- Richard H. Popkin, "Spinoza and Bible Scholarship," in Cambridge Companion to Spinoza, ed. Don Garrett (Cambridge: Cambridge University Press, 1995), 383–407.
Popkinは、モーセ五書の著者がモーセであることが深刻な問題となりはじめたのは、ホッブズの『リヴァイアサン』からであるとする。ホッブズは『リヴァイアサン』第3巻33章で、申命記にモーセの死の記述があることや、創世記などにモーセ以後の記述があることから、モーセ五書はモーセ以後に書かれたのだとする。ただしホッブズは、モーセがモーセ五書全体を書いたのではないにしても、彼が書いたとはっきり言われている箇所については、モーセが書いたと主張した。またホッブズは、今ある聖書が神の言葉であるということを保証するのは、(なにか超自然的な啓示でもない限りは)コモンウェルスであるとした。

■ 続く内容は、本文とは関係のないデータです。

/-- OUTPUT_WRITE_PERFORMED (R12, R152, R157, R161): the next sector of the block in flight performs at its home, and the tag of a drain
counts its bytes; with the block's last, SPOS and the end of a drain follow. -/
def execOutputWritePerformed (q : Place) (r : BitVec 4) (s : State) : Host.Outcome State Fault Refusal :=
  let s1 := focus s q
  match getS s1.me r with
  | none => .next s1
  | some x =>
    match x.buf with
    | [] => .next s1
    | b :: rest =>
      if !x.desc.out ∨ !x.flying ∨ s1.fabric.stores.any (fun f => f.2.place = q && f.2.copyTag.any fun c => c.1 = streamMark r) then .next s1
      else match outCheck s1 x with
        | (s2, none) => .next (markResid s2 r true)
        | (s2, some (.error t)) => .next (outFault s2 r x t)
        | (s2, some (.ok us)) =>
          let asker : Asker := { tenant := s2.me.tenant }
          let now := sectorUnits x
          let s3 := (us.filter fun u => u.1 ∈ now).foldl (fun st u =>
            if !st.me.paired ∧ u.2.any (fun p => inFabric p.1) then st else writePieces st asker u.2 (outUnit x b u.1) false) s2
          let n := now.length * unitBytes x.desc
          let last := decide (unitsPerBlock x.desc ≤ x.part + now.length)
          .next (modMe s3 (fun h =>
            let y := { x with written := x.written + n, resid := false }
            let h1 := setS h r (some (if last then { y with flying := false, slow := false, part := 0, buf := rest, spos := x.spos + 1 }
              else { y with part := x.part + now.length }))
            let h2 := match x.drainTag with
              | some t => addTagBytes h1 t n
              | none => h1
            drainEnds h2 r))

end Sys2Proof.Machine
end

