/-- One element scaled (R198). -/
def scaleElem (acc k : Nat) : Nat × FpFlags := roundedRne noTable .f32 ((f32 acc).mul (f32 k))

/-- `acc.scale` (R198). -/
def execAccScale (c : Ctl) (a : BitVec 4) (n b r : BitVec 7) (k : BitVec 2) (s : State) : Host.Outcome State Fault Refusal :=
  mtxInstr c (n.toNat * r.toNat) (fun t =>
    let groups := (List.range n.toNat).map (· + a.toNat)
    if 16 < a.toNat + n.toNat ∨ 8 < b.toNat + r.toNat ∨ n = 0 ∨ r = 0 then .abort t .illegal {}
    else if accBlocked t.tile t.me.place.slot groups b.toNat r.toNat then .abort t .bounds {}
    else
      let v := (kVal t.me .mtx k).toNat % 2 ^ 32
      let res := elemsOf ((groups.filter fun g => (groupOf t.tile g).inuse).flatMap fun g => (List.range (16 * r.toNat)).flatMap fun i =>
        (List.range 16).map fun j =>
          let row := 16 * b.toNat + i
          let y := scaleElem (accGet t.tile row (16 * g + j)) v
          ([(row, 16 * g + j, y.1)], y.2))
      .done (raise { t with tile := accPutAll t.tile res.1 } res.2)) s

/-- A named tile's bits from 256 FP32 elements, row by row (R235). -/
def tileOfF32 (l : List Nat) : TileBits := BitVec.ofNat 8192 (l.foldr (fun x acc => x % 2 ^ 32 + 2 ^ 32 * acc) 0)
/-- FP32 element (i, j) of a tile's bits. -/
def tileF32 (b : TileBits) (i j : Nat) : Nat := (b.extractLsb' (32 * (16 * i + j)) 32).toNat

/-- A named tile as MTX sees it: VEC's writes without a token are seen old or new, element by element (R185). -/
def mixOld (mask : BitVec 256) (old new : TileBits) : TileBits :=
  let m : TileBits := (List.range 256).foldl (fun acc i => if mask.getLsbD i then acc ||| (0xFFFFFFFF#8192 <<< (32 * i)) else acc) 0
  (old &&& m) ||| (new &&& ~~~m)

/-- A named tile read across the engines: the newest contents, mixed with every older one that no token has settled (R9, R185). -/
def readShared (s : State) (v q : Nat) (newest : TileBits) : State × TileBits :=
  (s.me.vOld.filter fun o => o.v = v && o.q = q).foldl (fun acc o => (bump acc.1, mixOld (Config.oldElements acc.1.fresh) o.bits acc.2)) (s, newest)

/-- VEC's pending writes of one tile land (R185): the state an `acc.rd` of it writes over. -/
def settleTile (h : Shuttle) (v : Nat) : Shuttle :=
  { h with v := h.v.setIfInBounds v (newestTile h v), vpend := h.vpend.filter fun w => w.1 ≠ v }

/-- `acc.rd` (R199). -/
def execAccRd (c : Ctl) (v : BitVec 3) (a : BitVec 4) (b : BitVec 7) (s : State) : Host.Outcome State Fault Refusal :=
  mtxInstr c 1 (fun t =>
    if 8 ≤ b.toNat then .abort t .illegal {}
    else if foreignGroup t.tile t.me.place.slot a.toNat then .abort t .bounds {}
    else
      let l := (List.range 16).flatMap fun i => (List.range 16).map fun j => accGet t.tile (16 * b.toNat + i) (16 * a.toNat + j)
      .done (modMe t (fun h => { settleTile (noteTile h v.toNat 12) v.toNat with v := h.v.set v.toNat (tileOfF32 l) v.isLt }))) s

/-- `acc.wr` (R199). -/
def execAccWr (c : Ctl) (a : BitVec 4) (v : BitVec 3) (b : BitVec 7) (s : State) : Host.Outcome State Fault Refusal :=
  mtxInstr c 1 (fun t =>
    if 8 ≤ b.toNat then .abort t .illegal {}
    else if accBlocked t.tile t.me.place.slot [a.toNat] b.toNat 1 then .abort t .bounds {}
    else
      let (t1, bits) := readShared t v.toNat 9 (newestTile t.me v.toNat)
      .done (storeResult t1 [a.toNat] (fun x =>
        (accPutAll x ((List.range 16).flatMap fun i => (List.range 16).map fun j => (16 * b.toNat + i, 16 * a.toNat + j, tileF32 bits i j)), 0)))) s

/-- `acc.flush` (R192). -/
def execAccFlush (c : Ctl) (b r : BitVec 7) (s : State) : Host.Outcome State Fault Refusal :=
  mtxInstr c (2 * r.toNat) (fun t =>
    if 8 < b.toNat + r.toNat ∨ r = 0 then .abort t .illegal {}
    else if (groupsOf 0 256).any (foreignGroup t.tile t.me.place.slot) then .abort t .bounds {}
    else .done (storeResult t (groupsOf 0 256) (fun x => flushInto x b.toNat r.toNat))) s

/-! ### The panel and msync (R200, R201) -/

/-- N of an `mpre`'s N code. -/
def panelN (nc : Nat) : Nat := if nc = 0 then 64 else if nc = 1 then 128 else if nc = 2 then 256 else 32

/-- The issue cycles of an `mpre` (R202). -/
def panelCycles (f nc : Nat) : Nat := (mfmtOf f).elim 1 fun m => mfmtK m * panelN nc / 256
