-- ==== Sys2Proof/Machine/KickOps.lean ====
section
/-! DEFINITION. Kicks: the descriptor, the argument block, the checks in the order of R335, and what acceptance holds (R132, R300, R323,
R325, R332 to R335, R345). -/
namespace Sys2Proof.Machine

/-! ### Durations (R345) -/

/-- Column cycles of the published bound of a near-data write: 1.62 µs at 1.6 GHz, 3.2 µs at 0.8 GHz (R345, R363). -/
def writeBound (tierM : Bool) : Nat := if tierM then 2592 else 2560

/-- Column cycles of one slot operation, fill terms left out; tier S takes twice the passes but for `rflush` (R345). -/
def slotCost (tierM : Bool) (i : Instr) : Nat :=
  let k := match i with
    | .dot _ _ _ | .twd _ _ _ => 2
    | .exp2 _ _ | .rcp _ _ => 4
    | .rflush _ _ => 24
    | _ => 1
  match i with
  | .rflush _ _ => 24
  | .wst _ _ | .wacc _ _ _ => (if tierM then 1 else 2) + writeBound tierM
  | _ => if tierM then k else 2 * k

/-- The legal slot operations of a word (R58, R59, R337). -/
def slotInstrs (w : IWord) : List Instr :=
  [decodeFetch (slotsOf w).1, decodeArith (slotsOf w).2.1, decodeWb (slotsOf w).2.2].filterMap fun x => match x with
    | .ok i => some i
    | .error _ => none

/-- Column cycles of a word: the greatest of its slots'. -/
def wordCost (tierM : Bool) (w : IWord) : Nat := (slotInstrs w).foldl (fun m i => Nat.max m (slotCost tierM i)) 0

/-- Microseconds of unit time for column cycles at 1.6 GHz, rounded up (R323, R331). -/
def unitTime (cycles : Nat) : Nat := (cycles + 200 + 1599) / 1600

/-! ### Units and slots (R331, R332, R355, R359) -/

/-- The storage controller and the stripe of a data frame (R359). -/
def stripeOf (f : Nat) : Nat × Nat := (f % 4, f / 4 / 15)
/-- The data frames of a stripe of a controller; its parity frame lies on the channel that none of them takes (R359). -/
def stripeFrames (q k : Nat) : List Nat := (List.range 15).map fun i => 4 * (15 * k + i) + q
/-- The channel of a stripe's parity frame (R359). -/
def parityChannel (k : Nat) : Nat := k % 16
/-- The channel of a data frame (R359). -/
def frameChannel (f : Nat) : Nat := if f / 4 % 15 < parityChannel (stripeOf f).2 then f / 4 % 15 else f / 4 % 15 + 1

/-- The channel engine of a physical seal tile at tier S: 16 × controller + channel. -/
def unitOfTileS (T : Nat) : Nat := 16 * (stripeOf (T / 8)).1 + frameChannel (T / 8)

/-- The microcode slot of a number that serves a tier. -/
def slotFor (s : State) (m : Bool) (n : Nat) : Option MSlot := s.slots.find? fun x => x.slot = n && (if m then x.tierM else x.tierS)

/-- Every kick that is not complete: queued, running, or away (R335). -/
def allKicks (s : State) : List Kick :=
  ((s.nd :: s.otherNd).flatMap fun u => u.queue ++ (match u.body with
    | some b => [b.kick]
    | none => [])) ++ s.away.map fun x => x.1.kick

/-- Is a pick of a tenant's tier map held by a body kicked and not completed, or by the team started from its record (R306, R325)? -/
def pickHeld (s : State) (t tmap p : Nat) : Bool :=
  (allKicks s).any fun k => k.tenant = t && k.desc.tmap = tmap && decide (k.desc.pickFirst ≤ p ∧ p < k.desc.pickFirst + k.desc.pickCount)

/-! ### Translations held (R335) -/

/-- The leaf of a VA for a near-data unit: none where it does not translate, or lies in a HOST page. -/
def ndLeaf (s : State) (t va : Nat) : Option Word :=
  if Config.teamWindow ≤ va ∨ (windowOf va).isSome then none
  else match walkHome s t va with
    | some e => if leafHost e then none else some e
    | none => none

/-- The leaves of every base frame that some ranges of VAs touch. -/
def holdPages (s : State) (t : Nat) (rs : List (Nat × Nat)) : Option (List (Nat × Word)) :=
  ((rs.flatMap fun r => unitsOf r.1 r.2 98304).eraseDups).foldr (fun f acc =>
    match ndLeaf s t (f * 98304), acc with
    | some e, some l => some ((f, e) :: l)
    | _, _ => none) (some [])

/-- The tables of the walks for some ranges of VAs read through the L2, where the module holds no translation (R369). -/
def readTables (s : State) (rs : List (Nat × Nat)) : State :=
  ((rs.flatMap fun r => unitsOf r.1 r.2 98304).eraseDups).foldl (fun st f =>
    if (tlbFind st st.me.tenant f).isSome then st else (walkThrough st st.me.tenant (f * 98304)).1) s

/-- The leaf a kick holds for a VA. -/
def heldLeaf (k : Kick) (va : Nat) : Option Word := (k.pages.find? fun p => p.1 = va / 98304).map (·.2)
/-- The physical address a kick holds for a VA. -/
def heldPa (k : Kick) (va : Nat) : Option Nat := (heldLeaf k va).map fun e => leafAddr e va
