/-- The launch that a shuttle started from a record is of: one level of one shuttle (R318). -/
def recordLaunch (s : State) (k : Kick) : Option Launch :=
  match launchOf s k.launch, kickKernel s k with
  | some l, some (kern, regs, qcws) =>
    some { l with levels := [{ domain := 1, scope := 1, extent := 1 }], kern := kern, regions := regs, qcws := qcws, paired := false }
  | _, _ => none

/-- The code address after the `climbpt` of an id in a kernel's SEQ chain. -/
def afterClimbpt (s : State) (tenant : Nat) (kern : Kern) (cpid : Nat) : Option Word :=
  let h : Shuttle := { place := ⟨0, 0⟩, tenant := tenant, kern := kern }
  let c := seqChain s h
  match c.findIdx? (fun x => decide (opOf x.2 = 0x003) && decide (((unpack x.2).c.toNat * 1024 + (unpack x.2).d.toNat) % 2 ^ 20 = cpid)) with
  | some i => (listAt c (i + 1)).map (·.1)
  | none => none

/-- The placement of a shuttle started from a record; none where no slot is free. -/
def placeRecord (s : State) (l : Launch) : Option Place :=
  match placeTeam s (fitOf l []) (fun _ => []) 1 1 0 384 with
  | some a => (placesOf a).head?
  | none => none

/-- A tier C shuttle started from a record at a place, its kick away until it exits (R318, R321). -/
def startFromRecord (s : State) (b : Body) (l : Launch) (r : ClimbRec) (pc : Word) (p : Place) : State :=
  let team := s.loom.nextTeam
  let g : Gang := { team := team, launch := l.id, tenant := l.tenant, index := 0, band := l.band, domain := 1, nTiles := 1, perTile := 1,
                    places := [p], fromRecord := true, startTick := tstampOf s }
  let s1 := modLoom s (fun m => { m with gangs := m.gangs ++ [g], nextTeam := team + 1 })
  let s2 := startSide s1 l team 0 [(p.tile, [p.slot])]
  let vals := b.kick.crecVa :: r.pickFirst :: r.pickCount :: (r.cpos ++ r.loops ++ r.scalars)
  let s3 := modShuttle s2 p (fun h => { h with
    pc := pc
    g := Vector.ofFn fun (i : Fin 32) => if i.val = 0 then 0 else BitVec.ofNat 64 (vals.getD (i.val - 1) 0) })
  let s4 := match l.regions.find? fun x => x.idx = 15 with
    | some x => modTileAt s3 p.tile (fun t => scratchWrite t x.base r.nodeBytes false)
    | none => s3
  { s4 with away := s4.away ++ [(b, .tileC team)] }

/-! ### Acceptance and the flip (R307, R319 to R321) -/

/-- A hand-over fails before its flip (R308, R320): marked picks return to ready, and the body resumes from the climb point, or parks where
its pick was lost (R327). -/
def failHandover (s : State) (h : Handover) : State :=
  let s0 := focusNd s h.tierM h.unit
  match s0.nd.body with
  | none => { s0 with handovers := s0.handovers.filter fun x => x.kick ≠ h.kick }
  | some b =>
    let s1 := withdraw s0 b.kick
    if h.lost then
      let pick := match readRecord s1 b.kick with
        | some r => r.pickFirst
        | none => b.kick.desc.pickFirst
      { releaseUnit s1 with away := s1.away ++ [(b, .repair pick)] }
    else modBody s1 (fun x => { x with state := .running, phase := 1, wordStart := x.regs, wordFlags := x.kick.flags })

/-- The charges of acceptance, made once per pick for each of its tiles (R307); for tier C the lines are pinned for the launch, until its
end. -/
def chargeAccept (s : State) (k : Kick) (m : TMap) (target : Nat) (picks : List Nat) : Option State :=
  picks.foldl (fun acc p => acc.bind fun st =>
    let tiles := pickTiles st m p
    let n := 6144 * tiles.length
    if target = 2 then
      (chargeFor st k.tenant k.launch 2 n).map fun t =>
        let e := (tierEnt t m p).getD 0
        { modMem t (fun q => { q with pins := q.pins ++ tiles.map fun T => { tile := T, tenant := k.tenant, launch := some k.launch } }) with
          promos := t.promos ++ [{ tenant := k.tenant, tmap := m.idx, pick := p, target := 2, launch := k.launch, team := k.team, done := true,
                                   fromRes := Tier.res e, fromHed := Tier.hed e, moved := true, bytes := n, order := nextOrder t }] }
    else chargeHbm st m p (some k.launch)) (some s)

/-- The flip (R319): HED moves for each pick of the range in order, then the marked picks before it are ready again. -/
def flip (s : State) (m : TMap) (target : Nat) (range before : List Nat) : State :=
  let s1 := range.foldl (fun st p => modTier st m p (fun e =>
    Tier.moved (if target = 2 then Tier.withCopy e 2 true else e) (if target = 2 then 2 else Tier.res e) target 0)) s
  before.foldl (fun st p => modTier st m p (fun e => if Tier.state e = 1 then Tier.withState e 0 else e)) s1

/-- Acceptance of a written record (R319 steps 4 to 6); none while no unit or slot is free. -/
def accept (s : State) (h : Handover) (b : Body) : Option State :=
  let k := b.kick
  match tmapOf s k.tenant k.desc.tmap, readRecord s k with
  | some m, some r =>
    let range := (List.range r.pickCount).map (· + r.pickFirst)
    let before := h.marked.filter fun p => p < r.pickFirst
    let fresh := match tierEnt s m r.pickFirst with
      | some e => decide (Tier.seq e = r.seq)
      | none => false
    let pc := match kickKernel s k with
      | some x => afterClimbpt s k.tenant x.1 r.cpid
      | none => none
    let named := if h.target = 2 then pc.isSome else (climbWord s k true r.cpid).isSome
    let done (st : State) : State := { st with handovers := st.handovers.filter fun x => x.kick ≠ h.kick }
    if !fresh ∨ r.kobj ≠ k.kobj ∨ !named then some (failHandover s h)
    else if range.any fun p => (pickTiles s m p).any fun T => T ∈ s.mem.stalled then none
    else match chargeAccept s k m h.target range with
      | none => some (failHandover s h)
      | some s1 =>
        if h.target = 2 then
          match recordLaunch s1 k, pc with
          | some l, some a => (placeRecord s1 l).map fun p =>
              startFromRecord (releaseUnit (focusNd (flip (done s1) m 2 range before) h.tierM h.unit)) b l r a p
          | _, _ => some (failHandover s h)
        else
          let u := homeUnit s1 k true r.pickFirst
          if 64 ≤ (ndOf s1 true u).queue.length then none
          else
            let s2 := releaseUnit (focusNd (flip (done s1) m 1 range before) h.tierM h.unit)
            some (reKick s2 b true u (recordRegs k r ((climbWord s1 k true r.cpid).getD 0)))
  | _, _ => some (failHandover s h)

/-- The hand-over of a stopped body on a unit. -/
def stoppedHandover (s : State) (u : Nat) : Option (State × Handover × Body) :=
  let s1 := focusNd s (ndNumber u).1 (ndNumber u).2
  match s1.nd.body with
  | some b => if b.state ≠ .climbed then none else (handoverOf s1 b.kick.id).map fun h => (s1, h, b)
  | none => none

/-- HANDOVER_ACCEPT (R319). -/
def execHandoverAccept (u : Nat) (s : State) : Host.Outcome State Fault Refusal :=
  match stoppedHandover s u with
  | some (s1, h, b) => .next ((accept s1 h b).getD s1)
  | none => .next s
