/-- POWER_ON (R414): the reset values take effect; the storage's lost frames and recorded repairs stand, a fenced port among them, and so does what
lies outside the module. A configuration block whose signature fails leaves its feature out of FEATURES; a firmware image whose signature fails halts
the module, and the endpoint is not presented: which do is left free. -/
def execPowerOn (s : State) : Host.Outcome State Fault Refusal :=
  .next { State.reset with
    agenda := s.agenda
    fresh := s.fresh + 1
    mem := { State.reset.mem with host := s.mem.host, peer := s.mem.peer }
    fabric := { State.reset.fabric with portsDown := fencedPorts s }
    module := { State.reset.module with
      presented := Config.chooseStale s.fresh
      features := Config.features &&& BitVec.ofNat 4 (Config.choose s.fresh)
      nandLost := s.module.nandLost
      errors := s.module.errors.filter (·.faulty)
      repairs := s.module.repairs } }

end Sys2Proof.Machine
end

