-- ==== Sys2Proof/Machine/Dispatch.lean ====
section
/-! DEFINITION. One arm per instruction and happening of the table. -/
namespace Sys2Proof.Machine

続いてPopkinは、ラ・ペイレールについて論じる。ラ・ペイレールはその『アダム以前の人間』(1655年)で、モーセ五書が別の書物に言及していることに注目する。彼はここから、モーセはたとえば日記をつけていたかもしれず、またその他にもモーセ五書がつくられるにあたり依拠した書物があったかもしれないとする。現在私たちが手にしているモーセ五書はこのような原史料のコピーのコピーの集成である。ラ・ペイレールは、原史料が神の言葉であることは否定しないが、現在私たちが手にしている聖書の本文がその言葉を正確に伝えているものであるかどうかは疑問視する。またラ・ペイレールの主張のもう一つの柱は、アダム以前にも人間がいたということである。そうしないとカインの妻がどこから来たのか分からないという。ラ・ペイレールによれば、人間はアダムよりはるか以前よりいた。その人間たちの生活は汚く、獣のようで、短かった(この叙述はほぼホッブズと同じである)。神はこの状況を改善しようとしてアダムとユダヤ人をつくり、最終的にはユダヤ人のメシアがフランス王とともに世界を統べることで救済がもたらされると考えた。
Popkinは、最後にラ・ペイレールとスピノザの関係(の可能性)について論じる。ラ・ペイレールの書物をスピノザは所蔵しており、『神学・政治論』を執筆する際に活用していた。スピノザが学んだアムステルダムのユダヤ人共同体のラビであるメナセ・ベン・イスラエルはラ・ペイレールを個人的に知っていた。ラ・ペイレールは、『アダム以前の人間』が出版された1655年に6ヶ月アムステルダムに滞在していた。この時期はスピノザが、ユダヤ人共同体で教えられていた見解を疑問視するようになった時期である。ラ・ペイレールの見解のいくつかが、当時スピノザと交際があったJuan de PradoとDaniel Riberaへの批判のなかに含まれている。最後に、ラ・ペイレールの論敵は、彼がアムステルダムにアダム以前の人間一派を形成したと指摘している。このセクトに誰が含まれていたかは分からないものの、それにスピノザとその友人たちが含まれていた可能性はある。